Free agent
- Pitcher
- Born: June 10, 1998 (age 28) Lawrenceville, Georgia, U.S.
- Bats: RightThrows: Right

MLB debut
- September 13, 2022, for the San Francisco Giants

MLB statistics (through 2023 season)
- Win–loss record: 0–0
- Earned run average: 6.75
- Strikeouts: 6
- Stats at Baseball Reference

Teams
- San Francisco Giants (2022–2023);

= Cole Waites =

American baseball player (born 1998)

Cole Robert Waites (born June 10, 1998) is an American professional baseball pitcher who is a free agent. He played college baseball at the University of West Alabama, and was drafted by the San Francisco Giants in the 18th round of the 2019 MLB draft. He made his Major League Baseball (MLB) debut in 2022.

==Amateur career==
Waites attended Archer High School in Lawrenceville, Georgia. He played college baseball, primarily as a starter, at the University of West Alabama, where his 118 strikeouts as a junior led the Gulf South Conference.

In 2018, Waites played collegiate summer baseball for the Wisconsin Rapids Rafters of the Northwoods League.

Waites was drafted by the San Francisco Giants in the 18th round of the 2019 Major League Baseball draft, and signed for a signing bonus of $100,000.

==Professional career==
===San Francisco Giants===
====2019–21====
Waites made his professional debut in 2019 with the rookie-level Arizona League Giants. He did not play in a game in 2020 due to the cancellation of the minor league season because of the COVID-19 pandemic.

Waites returned in 2021 after missing most of the season recovering from knee surgery for torn meniscus to pitch for the Arizona Complex League Giants and San Jose Giants. In 2021 as a reliever he was a combined 2-0 with two saves and an 0.68 ERA, as in 13 1/3 innings he gave up one hit and struck out 31 batters. After the season, he pitched in the Arizona Fall League.

====2022====
Waites started 2022 with the Eugene Emeralds. He was then promoted to the Richmond Flying Squirrels and Sacramento River Cats, pitching out of the bullpen.

On September 12, 2022, the Giants selected Waites' contract and promoted him to the major leagues.

Between the three minor league affiliates in 2022 he was 4-3 with a 1.94 ERA as in 41 2/3 innings he gave up 25 hits and had 76 strikeouts. In his minor league career through his 2022 call-up, in 71 1/3 innings he had a 45.1% strikeout rate (averaging 16.9 strikeouts per 9 innings) and 2.78 ERA, with a 13.8% walk rate.

In 2022 with the Giants he was 0-0 with a 3.18 ERA in seven relief appearances, in which he pitched 5 2/3 innings.

====2023–25====
Waites was optioned to Triple-A Sacramento to begin the 2023 season. On July 18, 2023, he was placed on the 60-day injured list with a right elbow sprain. On September 13, Waites was ruled out for 12–to–15 months after undergoing Tommy John surgery to repair his ulnar collateral ligament. The procedure ended his 2023 season, and ruled him out for the entirety of the 2024 season as well. In 3 appearances for the Giants in 2023, he struggled to a 15.43 ERA with 2 strikeouts in 2 1/3 innings of work. He was non-tendered and became a free agent on November 17.

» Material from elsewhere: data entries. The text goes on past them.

-- ==== Sys2Proof/Machine/Fetch.lean ====
section
/-! DEFINITION. Instruction fetch: code as it stood when the launch was enqueued, under the permissions of the page (R79
02_encoding.md, R283 12_translation.md), and the look at the word after an instruction (R63). -/

namespace Sys2Proof
namespace Machine

/-- The fault of a fetch at `va`: none, or its address, cause and DETAIL (R79, R282, R283, R284). A fetch consumes the line it reads,
so that a poisoned or failing line stops it (R39; log 25). Cause 0 is no fault: the fetch waits for a path (R449). -/
def State.fetchFault (s : State) (l : Launch) (core va : Nat) : Option (Nat × Nat × Nat) :=
  if 2 ^ 57 ≤ va then some (va, 3, 0)
  else match (s.walk (some core) l.asid va 0).1 with
    | .fails 5 9 _ => some (va, 5, 9)
    | .fails 5 _ _ => some (va, 3, 0)
    | .fails cause detail line => some (if cause = 7 then 64 * line else va, cause, detail)
    | .leaf f =>
      if f.pl = 3 then some (va, 5, 9)
      else if !f.ex || (f.prv && !l.priv) then some (va, 3, 0)
      else if f.psn then some (va, 6, 1)
      else if s.pathTo (s.fwd (f.pa / 64)) = false then some (va, 0, 0)
      else (s.markOfBytes [f.pa]).map fun m => (m.addr, m.cause, m.detail)

/-- The physical address at which the launch's code memory holds a byte: through the tables as they stood at enqueue, so that a
page moved since keeps its code. -/
def State.codeAddr (s : State) (l : Launch) (core va : Nat) : Nat :=
  let old : State := { s with mem := l.code, astbase := l.codeAst, tlb := [], forward := [], lineMarks := [], lost := [], dieState := [] }
  match (old.walk none l.asid va 0).1 with
  | .leaf f => f.pa
  | .fails _ _ _ => match (s.walk (some core) l.asid va 0).1 with
    | .leaf f => f.pa
    | .fails _ _ _ => 0

/-- One word of code. -/
def State.codeWord (s : State) (l : Launch) (core va : Nat) : Except (Nat × Nat × Nat) Word :=
  match s.fetchFault l core va with
  | some e => .error e
  | none =>
    let pa := s.codeAddr l core va
    .ok (BitVec.ofNat 32 (leNat ((List.range 4).map fun i => SMap.get 0 l.code (pa + i))))

/-- `n` words of code from an address. -/
def State.codeWords (s : State) (l : Launch) (core : Nat) : Nat → Nat → Except (Nat × Nat × Nat) (List Word)
  | _, 0 => .ok []
  | va, n + 1 => match s.codeWord l core va with
    | .error e => .error e
    | .ok w => match s.codeWords l core (va + 4) n with
      | .error e => .error e
      | .ok ws => .ok (w :: ws)

/-- The words of the instruction at an address: as many as its LEN says. -/
def State.fetch (s : State) (l : Launch) (core va : Nat) : Except (Nat × Nat × Nat) (List Word) :=
  match s.codeWord l core va with
  | .error e => .error e
  | .ok w => match s.codeWords l core (va + 4) (wordsOf w - 1) with
    | .error e => .error e
    | .ok ws => .ok (w :: ws)

/-- An instruction that waits at a run boundary stands immediately before the trailer (R63); a word that cannot be fetched is left
to its own fetch fault (log 17). -/
def State.notLast (s : State) (c : Cx) : List Nat :=
  match s.codeWord c.l c.g.core (c.u.pc.toNat + 12) with
  | .ok w => failIf (decide (opOf w ≠ 0)) 15
  | .error _ => []

end Machine
end Sys2Proof
end

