/-- BAR_RELEASE (R128): the barrier that the named sub-group waits at completes when every participant with a live thread has
arrived and the writes before it are visible (R95, R268); each participant has an incoming edge and the horizon of all. -/
def execBarRelease (s : State) : Out :=
  match s.argSub with
  | some (g, u, _) => match s.launch? g.launch, u.phase with
    | some l, .bar level => match l.domain level with
      | some 0 =>
        if l.arrived 0 g && s.quietFor [g.id] then
          .next ((s.tick.incoming g.id g.core).modGroup g.id fun g => { g with
            subs := g.subs.map fun u => if l.atBar 0 u then { u with phase := .running } else u })
        else notNow "BAR_RELEASE"
      | some dom =>
        let unit := s.groups.filter fun o => l.sameUnit dom g o && o.subs.any fun u => o.subLive u
        if l.allPlaced dom && unit.all (fun o => o.resident && l.arrived dom o) && s.quietFor (unit.map fun o => o.id) then
          let h := unit.foldl (fun h o => max h o.horizon) 0
          .next (unit.foldl (fun s o =>
            (s.incoming o.id o.core).modGroup o.id fun o => { o with
              horizon := max o.horizon h
              subs := o.subs.map fun u => if l.atBar dom u then { u with phase := .running } else u }) s.tick)
        else notNow "BAR_RELEASE"
      | none => notNow "BAR_RELEASE"
    | _, _ => notNow "BAR_RELEASE"
  | none => notNow "BAR_RELEASE"

end Machine
end Sys2Proof
end

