/-- SIGNAL (R267): an outgoing edge, then one signal write for each active thread. -/
def effSignal (x : Ext) (c : Cx) (s : State) : Res :=
  let size := if x.ty.wide then 8 else 4
  match c.atomGot s x false true size with
  | .error t => .fault t
  | .ok (gs, seen) =>
    let reqs := gs.map (c.atomReq x 2 size none)
    let s := c.outgoing (s.learn seen)
    match reqs with
    | [] => .done s
    | _ =>
      let s := c.yieldLines s (linesOf (reqs.map fun r => s.place r.pa))
      let (e, s) := s.openEdge c.g.id c.g.horizon
      let (id, s) := s.fresh
      .done (s.newOp (c.opOf s id 1 reqs.length (.signal reqs e 0 0)))

/-- OBSERVE (R269): later instructions on port M wait for it. -/
def effObserve (x : Ext) (c : Cx) (s : State) : Res :=
  let size := if x.ty.wide then 8 else 4
  match c.atomGot s x true false size with
  | .error t => .fault t
  | .ok (gs, seen) =>
    let reqs := gs.map (c.atomReq { x with w1 := x.w1 &&& 0x1F } 3 size (destReg x.d))
    let s := c.yieldLines (s.learn seen) (linesOf (reqs.map fun r => s.place r.pa))
    let (id, s) := s.fresh
    .done ((s.newOp (c.opOf s id 0 0 (.atom reqs))).modSub c.r fun u => { u with observing := some id })

/-- MONITOR (R270): the unit of the lowest active thread; the arming is on its way. -/
def effMonitor (x : Ext) (c : Cx) (s : State) : Res :=
  match c.threads x.p with
  | [] => .done s
  | t :: _ =>
    match s.translate c (c.who true false) 4 (some (4, 7)) x.p
        ((c.threads x.p).map fun t => { thread := t, va := c.atomEa x t, member := t / 32 }) with
    | .error tr => .fault tr
    | .ok (gs, seen) =>
      match gs.find? fun g => g.thread == t with
      | none => .done s
      | some g =>
        let pa := g.addrs.headD 0
        let (id, s) := (s.learn seen).fresh
        let s : State := { s with ops := (s.ops.filter fun o => match o.kind, c.u.monitor with
            | .monitor _ _, some m => o.id ≠ m.order
            | _, _ => true) ++ [c.opOf s id 4 0 (.monitor pa g.msa)] }
        .done (s.modSub c.r fun u => { u with
          monitor := some { addr := some pa, exec := 0, order := id, pending := true, wakes := [] } })

/-- MWAIT (R272): the wait is armed for the boundary. -/
def effMwait (x : Ext) (c : Cx) (s : State) : Res :=
  let dest := match operandOf x.d with | .ureg n => some n | _ => none
  .done (s.modSub c.r fun u => { u with boundary := some (.mwait (c.once x) dest) })

def formMwait : Form :=
  { dest := .reg false false true true, guard := false, negRow := 3,
    srcs := [{ slot := .A, wide := false, kinds := uniConst, mods := false }] }

/-- ATOM (R262). -/
def execAtom (x : Ext) (s : State) : Out :=
  s.issueM x.words x (formAtom x) (fun _ => []) (fun _ => if (destReg x.d).isSome then 0 else 1)
    (effAtom x 0 (if atomWide x then 8 else 4))
/-- ATOMCAS (R265). -/
def execAtomcas (x : Ext) (s : State) : Out :=
  s.issueM x.words x (formAtomcas x) (fun _ => []) (fun _ => 0) (effAtom x 1 (if x.ty.wide then 8 else 4))
/-- SIGNAL (R267, R268). -/
def execSignal (x : Ext) (s : State) : Out :=
  s.issueM x.words x (formSignal x) (fun _ => []) (fun _ => 1) (effSignal x)
/-- OBSERVE (R269). -/
def execObserve (x : Ext) (s : State) : Out :=
  s.issueM x.words x (formObserve x) (fun _ => []) (fun _ => 0) (effObserve x)
/-- MONITOR (R270). -/
def execMonitor (x : Ext) (s : State) : Out :=
  s.issueM x.words x (formMonitor x) (fun _ => []) (fun _ => 4) (effMonitor x)
/-- MWAIT (R272). -/
def execMwait (x : Ext) (s : State) : Out :=
  s.issueM x.words x formMwait (fun c => s.notLast c) (fun _ => 4) (effMwait x)

/-! ### At the executor -/

def Op.reqs (o : Op) : List AtomReq :=
  match o.kind with
  | .atom reqs | .signal reqs _ _ _ => reqs
  | _ => []
def Op.setReqs (o : Op) (reqs : List AtomReq) : Op :=
  match o.kind with
  | .atom _ => { o with kind := .atom reqs }
  | .signal _ e a v => { o with kind := .signal reqs e a v }
  | _ => o

/-- Does an operation hold an access of a line with the MSA attribute `msa` at the line's slice: a SIGNAL that waits there for its
visibility time (R268, R292)? -/
def Op.heldWith (o : Op) (s : State) (line : Nat) (msa : Bool) : Bool :=
  match o.kind with
  | .signal reqs _ 2 _ => reqs.any fun q => !q.done && s.fwd (q.pa / 64) == line && q.msa == msa
  | _ => false

/-- May access `i` of an operation be performed now? Accesses of one instance to one unit go in thread order, those of successive
instances in group order, after the group's own writes that left before it (R261, R270), and none while the line's slice serves the
other MSA attribute (R292). -/
def State.atomReady (s : State) (o : Op) (i : Nat) (r : AtomReq) : Bool :=
  let line := s.fwd (r.pa / 64)
  !r.done && s.pathTo line &&
  ((o.reqs.take i).all fun q => q.done || s.fwd (q.pa / 64) ≠ line || q.pa % 64 / 8 ≠ r.pa % 64 / 8) &&
  !(s.ops.any fun p => p.grp == o.grp && decide (p.id < o.id) && p.ahead.any fun n => s.fwd n == line) &&
  !(s.writes.any fun w => w.core == some o.core && w.line == line && decide (w.id < o.id)) &&
  !(s.ops.any fun p => p.heldWith s line (!r.msa) && (r.what != 2 || decide (p.id < o.id)))

/-- A read of an executor's line by an operation's own block lies over staged bytes (R430). -/
def State.atomBytes (s : State) (launch block pa n : Nat) : List Byte :=
  ((s.stagedOver launch block (s.fwd (pa / 64)) (s.lineAt (pa / 64))).drop (pa % 64)).take n

/-- Clean bytes of a home line that the issuing core holds go once its own atomic has been performed (R90). -/
def State.dropClean (s : State) (core line : Nat) : State :=
  match s.l1? core line with
  | some x => if x.dirty.isEmpty then s.dropL1 core line else s.putL1 { x with clean := none }
  | none => s

/-- Mark an access as performed and, for a result, keep its old value or the mark that reading it meets. -/
def State.atomDone (s : State) (o : Op) (i : Nat) (r : AtomReq) (old : List Byte) (fl : Flags) (mark : Option Mark) : State :=
  s.modOp o.id fun p => { p.setReqs (p.reqs.set i { r with done := true, fl := fl }) with
    taken := if r.reg.isSome then old.zipIdx.foldl (fun m (b, j) => m.put (512 * i + j) { byte := b, mark := mark }) p.taken
      else p.taken }

/-- A release that waits for an operation goes on once all its accesses have been performed (R268). -/
def State.atomEdge (s : State) (o : Op) : State :=
  match s.op? o.id with
  | some p => if p.reqs.all fun r => r.done then s.performedFor [] o.id 0 else s
  | none => s.performedFor [] o.id 0

/-- Raise every waiting release of the operation to a visibility time. -/
def State.raiseEdges (s : State) (id t : Nat) : State :=
  { s with edges := s.edges.map fun e => if e.pend.contains id then { e with v := max e.v t } else e }

/-- The visibility time of a write to a line performed now by a die (R254). -/
def State.visTime (s : State) (line die : Nat) : Nat :=
  if ((s.dirOf line).filter (· ≠ die)).isEmpty then s.time else s.time + 1120

/-- Perform access `i` at its executor (R258, R262 to R269, R274). -/
def State.atomPerform (s : State) (o : Op) (i : Nat) (r : AtomReq) : State :=
  let line := s.fwd (r.pa / 64)
  let die := dieOf o.core
  let (launch, block, stages) := match s.group? o.grp with
    | some g => (g.launch, g.block, !g.spawned && match s.launch? g.launch with | some l => l.ord | none => false)
    | none => (0, 0, false)
  match markFor line (s.markOf line) with
  | some m =>
    -- nothing is performed; a result is marked, anything else waits for a covering WAITC
    let s := (s.foundFailing line).atomDone o i r (List.replicate r.width 0) 0 (some m)
    let s := if r.reg.isSome then s else (s.defer o m.cause (if m.cause = 6 then m.detail else 0) m.addr r.thread).landed o.id
    s.atomEdge o
  | none =>
    let old := s.atomBytes launch block r.pa r.width
    match r.compute (leNat old) with
    | none => (s.atomDone o i r old 0 none).atomEdge o
    | some (v, fl) =>
      let bytes : SMap Byte := (leBytes r.width v).zipIdx.map fun (b, j) => (r.pa % 64 + j, b)
      let s := s.atomDone o i r old fl none
      if stages && r.what == 0 && r.reg.isNone && (r.opn == 9 || r.opn == 10) then
        -- staged until its block's release (R428)
        let s : State := { s with staged := s.staged ++ [{ launch := launch, block := block, die := die, line := line, bytes := bytes,
                                                           atom := some r, poison := false, stamp := o.stamp }] }
        (s.landed o.id).atomEdge o
      else
        let t := s.visTime line die
        let (id, s) := s.fresh
        let s := (s.merge (r.pa / 64) die bytes false).dropClean o.core line
        let s := (s.raiseEdges o.id t).publish line die [o.grp] (if r.reg.isNone then [o.id] else []) id
        s.atomEdge o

On November 26, 2023, Waites re–signed with the Giants organization on a minor league contract. He returned to action in 2025, making five scoreless appearances for the ACL Giants and Sacramento. Waites elected free agency following the season on November 6, 2025.

===Detroit Tigers===
On December 16, 2025, Waites signed a minor league contract with the Detroit Tigers. In 13 games across three levels of the minors he threw 13.1 innings of relief going 0-2 with a 5.40 ERA with the same amount of walks as strikeouts with 12. He was released on June 30.

==Pitching style==
Waites relies primarily on a mid-90s fastball that has reached 100 mph, and an above-average slider.